Но он не обратил никакого внимания на ее взгляд, опрокинул ее на пол, прямо на холодный кафельный пол, и лег сверху. Потом расстегнул на ней рубашку, властно развел ее руки в стороны, когда она попробовала его остановить, и обнажил ее грудь.
– Генри, не надо!
– Надо.
Наклонив голову, он дотронулся до губ Гиты своими, ожидая ответной реакции, и получил ее. Возбужденная, жаждущая, охваченная стыдом и желанием, она вернула ему поцелуй, прижала к себе, позволила ему делать все, что ему хотелось с ней делать. Позволила уничтожить остатки своего внутреннего спокойствия. Он использовал язык, руки, даже шелковистость своих волос, чтобы возбудить ее. И когда она почти всхлипывала от жгучей страсти, умоляя его о пощаде, он наказал ее за высокомерие.
После, лежа на ней, поддерживая свое тело на локтях, он раскинул ее темные гладкие волосы по прохладным плиткам пола и взглянул в ее разгоряченное лицо.
– Ждешь, чтобы я извинился? – тихо спросил он. Она слабо помотала головой.
– Нет, – кивнул он, – потому что ты хотела именно этого. Мы оба хотели именно этого. Я тебя возбуждаю. Ты меня возбуждаешь. Вот, что так любит в тебе камера. Твою чувственность, твою сексуальность. Ту тебя, что спрятана внутри. Ту тебя, которую ты не хочешь выпустить наружу, потому что это тебя пугает. Не меня ты боишься, Гита, а свою натуру – боишься выпустить ее наружу, чтобы она тебя не поглотила.
– Нет.
– Да.
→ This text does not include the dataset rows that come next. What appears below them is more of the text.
noncomputable def shutterImmediates : List Immediate := [
  { cmd := .shutterStop, code := 0x1002, params := fun _ => [must tChoice], allowed := isDie
    ready := fun r s => choice r.body ≤ 2 && bit s.sht.sources (if r.path == .host then causeHost else causeNetwork) &&
      (sameEdgeStop s || s.sht.state == shIdle || s.sht.state == shArmed)
    effect := fun r s => (immediateStop (if r.path == .host then causeHost else causeNetwork) (choice r.body) s).2 },
  { cmd := .shutterArmTimed, code := 0x1003, params := fun s => [many tTime 2, must tChoice] ++ (if isTray s then [may tMask] else [])
    ready := fun r s => isDie s && timesOk r.body s && bit s.sht.sources causeTimed && s.sht.state == shIdle
    effect := fun r s =>
      let ts := vals tTime r.body
      setSht (fun x => { x with state := shArmed, arm := some ⟨0, stampTime (ts.getD 0 []), choice r.body, (ts[1]?).map stampTime⟩ }) s },
  { cmd := .shutterArmTimed, code := 0x1003, params := fun s => [many tTime 2, must tChoice] ++ (if isTray s then [may tMask] else [])
    ready := fun r s => !isDie s && timesOk r.body s
    reply := fun r s => [stU32 0 (BitVec.ofNat 32 (hubAddr s * 65536 + (s.sht.cutCount + 1) % 65536)).toNat, stU32 1 (armedCut r.body s).1]
    effect := fun r s => (armedCut r.body s).2 },
  { cmd := .shutterCancelTimed, code := 0x1004, params := fun _ => [must tSerial]
    ready := fun r s => isDie s && s.sht.state == shArmed &&
      s.sht.arm.any fun a => a.serial == BitVec.ofNat 32 (num tSerial r.body) && decide (s.time.now < a.at_)
    effect := fun r s => reportOutcome (BitVec.ofNat 32 (num tSerial r.body)) 5 (setSht (fun x => { x with state := shIdle, arm := none }) s) },
  { cmd := .shutterCancelTimed, code := 0x1004, params := fun _ => [must tSerial]
    ready := fun r s => !isDie s && (s.sht.cuts.find? (·.serial == BitVec.ofNat 32 (num tSerial r.body))).any fun c => decide (s.time.now < c.at_)
    effect := fun r s => forwardCut { op := 1, serial := BitVec.ofNat 32 (num tSerial r.body), stop := ⟨0, 0, 0⟩, mode := 0, resume := none } (cutDoors none s) s },
  { cmd := .shutterScan, code := 0x1005, params := fun _ => [must tChoice], allowed := isDie
    ready := fun r s => (s.sht.state == shStopped || s.sht.state == shScanned) && (liveAt 0 s || traceBanksOn s) &&
      (choice r.body == 1 || (choice r.body == 2 && s.sht.stopRec.resume.isNone))
    effect := fun r s => beginScan (choice r.body) s },
  { cmd := .shutterAbortScan, code := 0x1006, allowed := isDie, ready := fun _ s => s.sht.state == shScanning
    effect := fun _ s => setSht (fun x => { x with aborting := true }) s },
  { cmd := .shutterResume, code := 0x1007, params := fun s => [may tTime] ++ (if s.build.hub then [must tSerial] else [])
    ready := fun r s => s.build.hub && resumeOk r.body s && s.sht.cuts.any (·.serial == BitVec.ofNat 32 (num tSerial r.body))
    effect := fun r s => forwardCut { op := 2, serial := BitVec.ofNat 32 (num tSerial r.body), stop := ⟨0, 0, 0⟩, mode := 0
                                      resume := (val? tTime r.body).map stampOfBytes } (cutDoors none s) s },
  { cmd := .shutterResume, code := 0x1007, params := fun s => [may tTime] ++ (if s.build.hub then [must tSerial] else [])
    ready := fun r s => !s.build.hub && resumeOk r.body s && (s.sht.state == shStopped || s.sht.state == shScanned)
    effect := fun r s => resume ((val? tTime r.body).map stampTime) s },
  { cmd := .shutterReleaseImage, code := 0x1010, params := fun _ => [may tChoice, must tUnit, must tSerial], allowed := isTray
    ready := fun r s => storeUsable s && (findIdx (imageNamed r.body) s.sht.images).isSome
    effect := fun r s => setSht (fun x => { x with images := x.images.eraseIdx ((findIdx (imageNamed r.body) s.sht.images).getD 0) }) s }]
Внутри тебя спрятана великолепная, страстная женщина, и она жаждет вырваться наружу, она мечтает стать свободной. Ты ведь не можешь полностью, самозабвенно отдаться наслаждению, не так ли? Знаешь почему? В глубине души ты чувствуешь себя виноватой, потому и настаиваешь, что между нами должно быть что-то большее. Наслаждайся этим, Гита, получай удовольствие. Не так много людей, способны чувствовать то, что чувствуешь ты. Вырази это. Скажи всему миру.
– Ты же не станешь этого делать.
– Нет, но я никогда не стану, и подавлять себя и выдумывать для этого оправдание.
– Ты мужчина. Мужчины и должны быть такими. Но не женщины.
– Глупости. Я вовсе не призываю тебя быть неразборчивой и ложиться в постель с каждым желающим тебя мужчиной. Но надо уметь наслаждаться тем, что имеешь. Перестать ощущать себя виноватой, за это наслаждение, за то, что жаждешь удовольствия – древнего, как само время.
– С тобой.
– Да. Со мной.
– Ты такой… такой бесстрастный! – воскликнула она. – Неужели ты ничего ко мне не чувствуешь?
– Чувствую. Желание.
Внезапно он расслабился, злость, словно испарилась из него. И он улыбнулся. Легкой, открытой, обаятельной улыбкой. Улыбкой, которой она раньше не видела.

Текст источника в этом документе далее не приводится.